Implementation experience with Release 0.9 and 0.95 of openEHR has further improved these areas significantly. Nevertheless, openEHR is not a copy of CEN, for two reasons. Firstly, its scope includes systems, while EN13606 defines an EHR Extract; secondly, EN13606 suffers somewhat from "design by committee", and has no formal validation mechanism for its models.
HL7 Version 3
Correspondences to some parts of HL7 version 3 (ballot 5, July 2003) are also documented where possible, however, it should be understood that there are a number of difficulties with this. Firstly, while the HL7v3 Reference Information Model (RIM) - the closest HL7 artifact to an information model - provides similar data types and some related semantics, it is not intended to be a model of the EHR. In fact, it differs from the information model presented here (and for that matter most published information models) in two basic respects: a) it is an amalgam of semantics from many systems which would exist in a distributed health information environment, rather than a model of just one (the EHR); b) it is also not a model of data, but a combination of "analysis patterns" in the sense of Fowler [Fowler_1997] from which further specific models - subschemas - are developed by a custom process of "refinement by restriction", in order to arrive at message definitions. As a consequence, data in messages are not instances of HL7v3 RIM classes, as would be the case in other systems based on information models of the kind presented here.
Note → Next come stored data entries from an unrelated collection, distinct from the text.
-- ==== Sys2Proof/Machine/Operands.lean ====
section
/-! DEFINITION. The operands commands take from registers and buffers, and the byte orders of frames
(spec/20_memory.md R52, R53, spec/30_encoding.md R61 to R67). -/

namespace Sys2Proof.Machine

/-- Bits [15:8]. -/
def hiByte (v : Half) : Byte := v.extractLsb' 8 8

/-- Bits [7:0]. -/
def loByte (v : Half) : Byte := v.extractLsb' 0 8

/-- `{hi, lo}` (R11). -/
def pair (hi lo : Byte) : Half := hi ++ lo

/-- The 6 header bytes of a request (R63): 16-bit fields high byte first (R52). -/
def requestHeader (s : State) : List Byte :=
  [s.reqAddr, s.reqFunc, hiByte s.reqReg, loByte s.reqReg, hiByte s.reqVal, loByte s.reqVal]

/-- RX[0..n-1]. -/
def rxBytes (s : State) (n : Nat) : List Byte := (List.range n).map (rxByte s)

/-- `be16(i)` over RX (R81). -/
def be16 (s : State) (i : Nat) : Half := pair (rxByte s i) (rxByte s (i + 1))

/-- Value j of a response (R81, R65). -/
def responseValue (s : State) (j : Nat) : Half := be16 s (3 + 2 * j)

/-- `5 + 2·N`: the length of a response that carries N values (R65). -/
def responseLength (n : Byte) : Nat := 5 + 2 * n.toNat

end Sys2Proof.Machine
end

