-- ==== Sys2Proof/Laws/PerInstr.lean ====
section
/-! SUPPORT. Facts about a command as encoded, one lemma per constructor: the fields of its word are its operation, its
operand and zeros (spec/30_encoding.md R59, R70). -/

namespace Sys2Proof.Laws.Fields

/-- The fields of the encoded word (R59): OP and IMM8 of the command, the reserved fields 0. -/
def Statement (i : Instr) : Prop :=
  fieldOp (encode i) = i.op ∧ fieldRsv0 (encode i) = 0#4 ∧ fieldImm8 (encode i) = i.imm8 ∧ fieldRsv1 (encode i) = 0#16

/-- Every word of the form of R70 has the fields it was put together from. -/
theorem of_encode (i : Instr) : Statement i := by
  have ho := i.op.isLt
  have hb := i.imm8.isLt
  refine ⟨BitVec.eq_of_toNat_eq ?_, BitVec.eq_of_toNat_eq ?_, BitVec.eq_of_toNat_eq ?_, BitVec.eq_of_toNat_eq ?_⟩ <;>
    simp only [fieldOp_toNat, fieldRsv0_toNat, fieldImm8_toNat, fieldRsv1_toNat, encode_toNat, BitVec.toNat_ofNat] <;>
    omega

theorem crcInit : Statement .crcInit := of_encode _
theorem crcByte (b : Byte) : Statement (.crcByte b) := of_encode _
theorem build : Statement .build := of_encode _
theorem verify : Statement .verify := of_encode _
theorem xfer : Statement .xfer := of_encode _
theorem decode (n : Byte) : Statement (.decode n) := of_encode _

end Sys2Proof.Laws.Fields
end

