-- ==== Sys2Proof/Tests/Slice0.lean ====
section
/-! SUPPORT. The model's tests. Expected values are those of spec/95_test_vectors.md, whose row each test names, or of the
rule it names; RX bytes a test reads are written first, since an unwritten one has no known value. Below them, for each
statement with hypotheses, a concrete input that meets all of them. -/

namespace Sys2Proof.Tests

open Sys2Proof.Machine

/-! ### Small states -/

/-- Does the command answer a next state with this property? -/
def after (i : Instr) (s : State) (p : State → Bool) : Bool :=
  match exec i s with
  | .next t => p t
  | .fault _ => false
  | .refused _ => false

/-- Does the step answer a next state with this property? -/
def afterStep (s : State) (p : State → Bool) : Bool :=
  match step s with
  | .next t => p t
  | .fault _ => false
  | .refused _ => false

/-- The machine after reset, about to make one move. -/
def fresh (e : Event) : State := { State.reset with schedule := [e] }

/-- A request in the REQ registers. -/
def request (a f : Byte) (r v : Half) : State :=
  { State.reset with reqAddr := a, reqFunc := f, reqReg := r, reqVal := v }

/-- A frame received. -/
def received (bs : List Byte) : State :=
  { State.reset with rx := (List.range bs.length).zip bs, rxLen := BitVec.ofNat 9 bs.length }

/-- The frame received in answer to a request. -/
def answered (a f : Byte) (bs : List Byte) : State := { received bs with reqAddr := a, reqFunc := f }

/-- The sequencer at work: an XFER accepted after reset, in the sequencer state f, about to make one move. -/
def busyAt (f : Fsm) (e : Event) : State := { xferBody State.reset with fsm := f, schedule := [e] }

/-- The response of row V-DEC-1. -/
def response1 : List Byte := [0xFF#8, 0x03#8, 0x02#8, 0x00#8, 0x64#8, 0x90#8, 0x7B#8]

/-- The response of row V-DEC-4. -/
def response2 : List Byte := [0x01#8, 0x03#8, 0x04#8, 0x00#8, 0x00#8, 0x00#8, 0x0E#8, 0x7B#8, 0xF7#8]

/-! ### Well-formedness -/

theorem test_hw_parameters_legal : Config.hw.Legal := by decide

theorem test_decode_zero_ill_formed : (Instr.decode 0#8).wf Config.hw = false := by decide

theorem test_decode_above_valcap_ill_formed : (Instr.decode 17#8).wf Config.hw = false := by decide

theorem test_decode_valcap_well_formed : (Instr.decode 16#8).wf Config.hw = true := by decide

/-! ### Words, from the fields of R59: RSV1, IMM8, RSV0, OP -/

theorem test_word_crc_init : decode Config.hw (0#16 ++ 0x00#8 ++ 0#4 ++ 0x1#4) = .ok .crcInit := by decide

theorem test_word_crc_byte : decode Config.hw (0#16 ++ 0x31#8 ++ 0#4 ++ 0x2#4) = .ok (.crcByte 0x31#8) := by decide

theorem test_word_build : decode Config.hw (0#16 ++ 0x00#8 ++ 0#4 ++ 0x3#4) = .ok .build := by decide

theorem test_word_verify : decode Config.hw (0#16 ++ 0x00#8 ++ 0#4 ++ 0x4#4) = .ok .verify := by decide

theorem test_word_xfer : decode Config.hw (0#16 ++ 0x00#8 ++ 0#4 ++ 0x5#4) = .ok .xfer := by decide

theorem test_word_decode : decode Config.hw (0#16 ++ 0x10#8 ++ 0#4 ++ 0x6#4) = .ok (.decode 16#8) := by decide

/-- V-ENC-1, V-ENC-4, V-ENC-5, V-ENC-7, V-ENC-8, V-ENC-11, V-ENC-12. -/
theorem test_illegal_words :
    decode Config.hw 0x00000000#32 = .error .reservedOp ∧ decode Config.hw 0x00000012#32 = .error .rsv0NotZero ∧
    decode Config.hw 0x00010003#32 = .error .rsv1NotZero ∧ decode Config.hw 0x00000105#32 = .error .imm8NotZero ∧
    decode Config.hw 0x00000006#32 = .error .countOutOfRange ∧
    decode Config.hw 0x00001106#32 = .error .countOutOfRange ∧
    decode Config.hw 0x00000007#32 = .error .reservedOp ∧ decode Config.hw 0x0000000F#32 = .error .reservedOp := by
  decide
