-- ==== Sys2Proof/Syntax.lean ====
section
/-! DEFINITION. The syntax of the KZ-880: one constructor for every row of spec/opcode_table.json. The first 333
are Melyon words with the fields that 02 R46 and each chapter give them (a register number is a Fin, a flag a Bool,
an immediate or an offset a BitVec). The last 70 are the table's operations and events without an encoding: what the
hardware, the supervisor, the host or a fabric peer does. Their arguments name the object they act on and carry what
the outside world decides. -/

namespace Sys2Proof

/-- What the spare row found in a pass (R219): a match, one mismatch followed by a matching second run, or a confirmed
mismatch with its lowest column. -/
inductive SpareCheck where
  | matched
  | rerun
  | confirmed (column : Nat)
deriving DecidableEq, Repr

/-- What a site reports at enumeration (R27). -/
structure SiteReport where
  gen : Nat               -- 1 Dawn, 2 Noon (R24)
  revision : Nat
  level : Nat             -- capability level (R24)
  harvest : BitVec 16     -- one bit per cluster (R17)
  firmware : BitVec 256   -- measurement
  verified : Bool         -- the LMS verification of the measurement succeeded
deriving DecidableEq, Repr

/-- What one fabric transaction asks of its target (R312): a window access or a page of a PUT or GET. -/
inductive FabricOp where
  | store (va : Nat) (bytes : List (BitVec 8))
  | load (va n : Nat)
  | amo (op ty va : Nat) (value : BitVec 128)
deriving DecidableEq, Repr

/-- A transaction that reaches this device: its sender, its identity, the context it addresses. -/
structure Inbound where
  sender : Nat
  ident : Nat
  ctx : Nat
  op : FabricOp
deriving DecidableEq, Repr

/-- A PUSH that reaches this device (R316): target fields, origin, source format and rank, box and element codes. -/
structure PushArrival where
  sender : Nat
  ident : Nat
  ctx : Nat
  entry : Nat
  origin : BitVec 64
  fmt : Nat
  rank : Nat
  box : List Nat
  codes : List Nat
deriving DecidableEq, Repr

/-- A collective step that reaches this device (R320). -/
structure StepArrival where
  sender : Nat
  ctx : Nat
  collid : Nat
  seq : Nat
  op : Nat
  ty : Nat
  rdst : Nat
  rflag : Nat
  data : List (BitVec 8)
deriving DecidableEq, Repr

/-- A CXL.mem access of the host to the HDM range (R310): a context's package scratchpad. -/
inductive HostAccess where
  | read (ctx off n : Nat)
  | write (ctx off : Nat) (bytes : List (BitVec 8))
  | hostRead (loc n : Nat)              -- the host reads its own memory
  | hostWrite (loc : Nat) (bytes : List (BitVec 8))
  | deviceWrite (loc : Nat) (bytes : List (BitVec 8))  -- a CXL device that shares a region writes it (R311)
  | register (off size : Nat)           -- the host reads BAR 0
deriving DecidableEq, Repr

/-- Where an uncorrectable error strikes (R341, R349). -/
inductive ErrorSite where
  | granule (loc : Nat)                 -- a location of memory or of a scratchpad
  | vector (w : Nat) (r : Fin 64) (l : Fin 32)
  | scalar (w : Nat) (r : Fin 64)
  | mask (w : Nat) (r : Fin 8)
  | slot (w : Nat) (t k : Fin 16)       -- a doubleword of a TSR slot
  | csr (w : Nat) (c : Fin 256)         -- a control and status register, as the warp reads it
  | accumulator (g : Nat) (tile row col : Nat)
  | site (s : Nat)                      -- cannot be pinned to a unit of work: a VS or MX die
  | memoryDie (d : Nat)
  | ioDie (d : Nat)
  | codeCache                           -- inside the translated-code or instruction cache (R343)
deriving DecidableEq, Repr
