-- ==== Sys2Proof/Machine/Memory.lean ====
section
/-! DEFINITION. Bytes, memory and the places an access can reach. One memory holds every space: a place is a number,
and the constants below say which space it lies in. -/

namespace Sys2Proof.Machine

/-! ## Bytes -/

/-- The number whose little-endian bytes these are (00 R4). -/
def bytesToNat : List Byte → Nat
  | [] => 0
  | b :: t => b.toNat + 256 * bytesToNat t

/-- The low `n` bytes of a number, little-endian. -/
def natToBytes : Nat → Nat → List Byte
  | 0, _ => []
  | n + 1, v => BitVec.ofNat 8 v :: natToBytes n (v / 256)

/-- Sign extension of the low `w` bits of a number, as an integer. -/
def sext (w : Nat) (v : Nat) : Int := (BitVec.ofNat w v).toInt

/-- An integer modulo 2^64, as a word. -/
def word64 (i : Int) : Word64 := BitVec.ofInt 64 i

/-- An integer modulo 2^32, as a word. -/
def word32 (i : Int) : Word32 := BitVec.ofInt 32 i

/-- The quotient rounded up. -/
def ceilDiv (a b : Nat) : Nat := (a + b - 1) / b

/-! ## Tables in canonical form -/

/-- The value listed for a key. -/
def tableFind? {α : Type} : Table α → Nat → Option α
  | [], _ => none
  | (b, v) :: t, a => if b = a then some v else tableFind? t a

/-- The table with a key set. -/
def tableSet {α : Type} : Table α → Nat → α → Table α
  | [], a, v => [(a, v)]
  | (b, w) :: t, a, v => if a < b then (a, v) :: (b, w) :: t else if a = b then (a, v) :: t else (b, w) :: tableSet t a v

/-- The table with a key absent. -/
def tableErase {α : Type} : Table α → Nat → Table α
  | [], _ => []
  | (b, w) :: t, a => if a = b then t else (b, w) :: tableErase t a

/-- A rising list of numbers with one more. -/
def insertRising : List Nat → Nat → List Nat
  | [], a => [a]
  | b :: t, a => if a < b then a :: b :: t else if a = b then b :: t else b :: insertRising t a

/-! ## Memory -/

/-- What an unlisted address reads as (log 3). -/
def unlisted : Byte := 0

/-- The byte at a place. -/
def Memory.read : Memory → Nat → Byte
  | [], _ => unlisted
  | (b, v) :: t, a => if b = a then v else Memory.read t a

/-- Memory with a byte written; writing what an unlisted address reads as removes the entry. -/
def Memory.write : Memory → Nat → Byte → Memory
  | [], a, v => if v = unlisted then [] else [(a, v)]
  | (b, w) :: t, a, v =>
    if a < b then (if v = unlisted then (b, w) :: t else (a, v) :: (b, w) :: t)
    else if a = b then (if v = unlisted then t else (a, v) :: t)
    else (b, w) :: Memory.write t a v

/-- The canonical form: addresses strictly rising, no entry equal to what an unlisted address reads as. -/
abbrev Memory.wf (m : Memory) : Prop := m.Pairwise (fun x y => x.1 < y.1) ∧ ∀ c ∈ m, c.2 ≠ unlisted

/-- The `n` bytes at a place, lowest first. -/
def Memory.readBytes (m : Memory) (a : Nat) : Nat → List Byte
  | 0 => []
  | n + 1 => m.read a :: m.readBytes (a + 1) n

/-- Memory with bytes written from a place upwards. -/
def Memory.writeBytes (m : Memory) (a : Nat) : List Byte → Memory
  | [] => m
  | b :: t => (m.write a b).writeBytes (a + 1) t

/-- The unsigned value of `n` bytes. -/
def Memory.nat (m : Memory) (a n : Nat) : Nat := bytesToNat (m.readBytes a n)

/-! ## Places -/

/-- Local physical memory lies below 2^52 (R347); the package scratchpad partition of context `c` is the model's part
of it from 2^51 (log 12). -/
def localLimit : Nat := 2 ^ 52
def psBase (c : Nat) : Nat := 2 ^ 51 + c * 2 ^ 40

/-- Host memory, seen through either host window. -/
def hostBase : Nat := 2 ^ 64

/-- The memory that peer `d` exports. -/
def peerBase (d : Nat) : Nat := 2 ^ 65 + d * 2 ^ 52

/-- The core scratchpads of a gang: member m's bytes start at m x 2^19, as an EA of space 2 numbers them (R142). -/
def scratchBase (gang : Nat) : Nat := 2 ^ 70 + gang * 2 ^ 21

/-- What kind of place an access reaches (R152, R305). -/
inductive Place where
  | scratch | package | cxl | hostCoherent | hostPlain | peer
deriving DecidableEq, Repr

/-- The kind of place behind a translation. -/
def placeOf (kind loc : Nat) : Place :=
  if kind = 1 then .hostCoherent else if kind = 2 then .hostPlain else if kind = 3 then .peer
  else if 2 ^ 70 ≤ loc then .scratch else if 2 ^ 51 ≤ loc then .package else .cxl

/-- The 128-byte line of a place. -/
def lineOf (loc : Nat) : Nat := loc / 128 * 128

/-! ## Poison (R341) -/

/-- A read of these bytes consumes poison. -/
def State.poisoned (s : State) (loc n : Nat) : Bool :=
  s.poison.any fun g => decide (8 * g < loc + n) && decide (loc < 8 * g + 8)

/-- Granules that a write of these bytes covers whole lose their mark. -/
def clearPoison (p : List Nat) (loc n : Nat) : List Nat :=
  p.filter fun g => !(decide (loc ≤ 8 * g) && decide (8 * g + 8 ≤ loc + n))

/-! ## Monitors (R250, R251) -/

/-- The width in bytes of a monitor condition. -/
def condBytes (q : Nat) : Nat := if q = 4 then 2 else if q = 5 ∨ q = 6 then 8 else 4

/-- The condition `q` on the value V at the location and the comparand C (R250). -/
def condHolds (q : Nat) (v : Nat) (c : Word64) : Bool :=
  match q with
  | 0 => v == c.toNat % 2 ^ 32
  | 1 => v != c.toNat % 2 ^ 32
  | 2 => decide (sext 32 c.toNat ≤ sext 32 v)
  | 3 => decide (sext 32 v < sext 32 c.toNat)
  | 4 => decide (0 ≤ sext 16 (v + 2 ^ 16 - c.toNat % 2 ^ 16))
  | 5 => decide (c.toInt ≤ sext 64 v)
  | 6 => v != c.toNat
  | _ => decide (c.toNat % 2 ^ 32 ≤ v)

/-- A timer has run out by `now`: what comes in its last cycle comes before it (R244, R251). -/
def expired (now : Nat) : Option Nat → Bool
  | some d => decide (d < now)
  | none => false

def State.expired (s : State) (d : Option Nat) : Bool := Machine.expired s.clock.toNat d

/-- A table monitor that the write of `n` bytes at `loc` reaches is evaluated on the value that the write leaves, unless its
timeout has expired before. The bytes are compared whether or not they are poisoned (log 36). -/
def Monitor.afterWrite (now : Nat) (m : Memory) (loc n : Nat) (k : Monitor) : Monitor :=
  if k.table && !expired now k.deadline && decide (k.loc < loc + n) && decide (loc < k.loc + condBytes k.q)
      && condHolds k.q (m.nat k.loc (condBytes k.q)) k.comparand
  then { k with fired := true } else k

/-! ## One write at its point of performance -/

/-- The bytes are written, the marks of granules covered whole clear, and monitors see the value left (R341, R251). -/
def State.poke (s : State) (loc : Nat) (bs : List Byte) : State :=
  let mem := s.mem.writeBytes loc bs
  { s with mem := mem, poison := clearPoison s.poison loc bs.length,
           monitors := s.monitors.map (Monitor.afterWrite s.clock.toNat mem loc bs.length) }

/-- The bit field of `n` bits at bit `o` of the byte at `loc` is written (R154). -/
def State.pokeBits (s : State) (loc o n v : Nat) : State :=
  let old := (s.mem.read loc).toNat
  let new := old - old / 2 ^ o % 2 ^ n * 2 ^ o + v % 2 ^ n * 2 ^ o
  s.poke loc [BitVec.ofNat 8 new]

/-- A granule is marked poisoned. -/
def State.markPoison (s : State) (loc : Nat) : State := { s with poison := insertRising s.poison (loc / 8) }

/-- The unsigned value of `n` bytes of memory. -/
def State.peek (s : State) (loc n : Nat) : Nat := s.mem.nat loc n

end Sys2Proof.Machine
end

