-- ==== Sys2Proof/Machine/Jobs.lean ====
section
/-! DEFINITION. One lane-by-lane memory unit, from its captured sources to its end: checks, performing, the operand
log, traps, lanes that are held or travel to a fabric peer (R144, R158–R163, R224, R228, R305). -/

namespace Sys2Proof.Machine

/-! ## Accesses of a lane -/

/-- The access size of a job's kind in bytes, the whole of a stack access. -/
def JobKind.bytes : JobKind → Nat
  | .load sz | .store sz => sizeBytes sz
  | .zero | .touch => 128
  | .atomic _ ty _ => typeBytes ty
  | _ => 0

/-- The accesses of a lane: addresses and sizes. A stack access takes 4 bytes of each line (R149), ZERO, INVL and WBK
the line that holds EA (R151). -/
def Job.accesses (j : Job) (l : Fin 32) : List (Word64 × Nat) :=
  if j.stack then (List.range (j.kind.bytes / 4)).map fun k => (j.ea[l] + BitVec.ofNat 64 (128 * k), 4)
  else match j.kind with
    | .zero | .touch => [(j.ea[l] &&& ~~~(127#64), 128)]
    | k => [(j.ea[l], k.bytes)]

/-- The alignment that R143 and R228 ask of a lane's address. -/
def Job.align (j : Job) : Nat :=
  match j.kind with
  | .load sz | .store sz => if j.stack then 4 else sizeBytes sz
  | .atomic _ ty _ => typeBytes ty
  | _ => 1

/-- Read and write permission needed (R158, R151). -/
def JobKind.perms : JobKind → Bool × Bool
  | .load _ | .touch => (true, false)
  | .store _ | .zero => (false, true)
  | _ => (true, true)

/-- Where an access lands. -/
structure Target where
  loc : Nat
  n : Nat
  kind : Nat
  peer : Nat
deriving DecidableEq, Repr

/-! ## Checks of a lane (R158, R228, R231, R355) -/

/-- The combinations that travel to the host as PCIe AtomicOps (R231). -/
def carried (op : AtomOp) (ty : Nat) (returns : Bool) : Bool :=
  decide (ty < 4) && (op == .add || (returns && (op == .exch || op == .cas)))

/-- A watchpoint of the context matches an access in space 0 (R355). -/
def Context.watched (c : Context) (r w : Bool) (ea n : Nat) : Bool :=
  c.watch.toList.any fun p =>
    let low := p.addr.toNat / 2 ^ p.len * 2 ^ p.len
    ((p.kind == 1 && w) || (p.kind == 2 && r) || (p.kind == 3 && (r || w)))
    && decide (low < ea + n) && decide (ea < low + 2 ^ p.len)

/-- The kinds of access that a watchpoint sees: those that read or write data. -/
def JobKind.watchable : JobKind → Bool
  | .touch => false
  | _ => true

/-- A lane's check: its targets, or the first failure with its address. -/
abbrev LaneCheck := Except (Cause × Word64) (List Target)

/-- The failure of an access that translation has let through. -/
def State.laneFault (s : State) (ctx : Nat) (j : Job) (watch : Bool) (ea : Word64) (n kind : Nat) : Option Cause :=
  let (r, w) := j.kind.perms
  let plain := match j.kind with
    | .atomic op ty returns => kind == 2 && !carried op ty returns
    | _ => false
  if plain then some .atomtype
  else if watch && j.space == 0 && j.kind.watchable && (s.context ctx).watched r w ea.toNat n then some .watch
  else none

/-- The accesses of a lane checked in order. -/
def State.checkAccesses (s : State) (a : Agent) (j : Job) (watch : Bool) : List (Word64 × Nat) → State × LaneCheck
  | [] => (s, .ok [])
  | (ea, n) :: rest =>
    let (r, w) := j.kind.perms
    match s.reach a j.space ea.toNat n j.align r w with
    | (s', .fails c) => (s', .error (c, ea))
    | (s', .at_ loc kind peer) =>
      match s'.laneFault a.ctx j watch ea n kind with
      | some c => (s', .error (c, ea))
      | none =>
        match s'.checkAccesses a j watch rest with
        | (s'', .error e) => (s'', .error e)
        | (s'', .ok ts) => (s'', .ok ({ loc := loc, n := n, kind := kind, peer := peer } :: ts))

/-- A lane's failure names its EA; that of a stack access, the word (R331). -/
def Job.reported (j : Job) (l : Fin 32) (e : Cause × Word64) : Cause × Word64 := (e.1, if j.stack then e.2 else j.ea[l])

/-- The lanes of a unit checked in ascending order. -/
def State.checkLanes (s : State) (a : Agent) (j : Job) (watch : Bool) : List (Fin 32) →
    State × List (Fin 32 × LaneCheck)
  | [] => (s, [])
  | l :: rest =>
    let (s', c) := s.checkAccesses a j watch (j.accesses l)
    let (s'', cs) := s'.checkLanes a j watch rest
    (s'', (l, c.mapError (j.reported l)) :: cs)

/-- All targets of the lanes that passed. -/
def passed (cs : List (Fin 32 × LaneCheck)) : List Target :=
  cs.flatMap fun c => match c.2 with | .ok ts => ts | .error _ => []

/-! ## Performing a lane -/

/-- What became of a lane. -/
inductive LaneDone where
  | ok (vals : List Word32)
  | killed (ea : Word64)
  | away (ws : List RegWrite)          -- held at a page, or on its way to a peer; what it has read here so far
deriving DecidableEq, Repr

/-- The 32-bit words of `n` bytes of a value; a narrow value takes one. -/
def wordsOf (n v : Nat) : List Word32 :=
  (List.range (max 1 (n / 4))).map fun k => BitVec.ofNat 32 (v / 2 ^ (32 * k))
Despite the differences, there are some areas that appear to be candidates for mapping, specifically the data types and terminology use, and the correspondence between openEHR Compositions and parts of the HL7 Clinical Document Architecture (CDA).
OMG HDTF
In general, the openEHR information models represent a more recent analysis of the required semantics of EHR and related information than can be found in the information viewpoint of the OMG HDTF specifications (particularly PIDS and COAS). However, the computational viewpoint (i.e. functional service interface definitions) is one of the inputs to the openEHR srevice model develpment activity.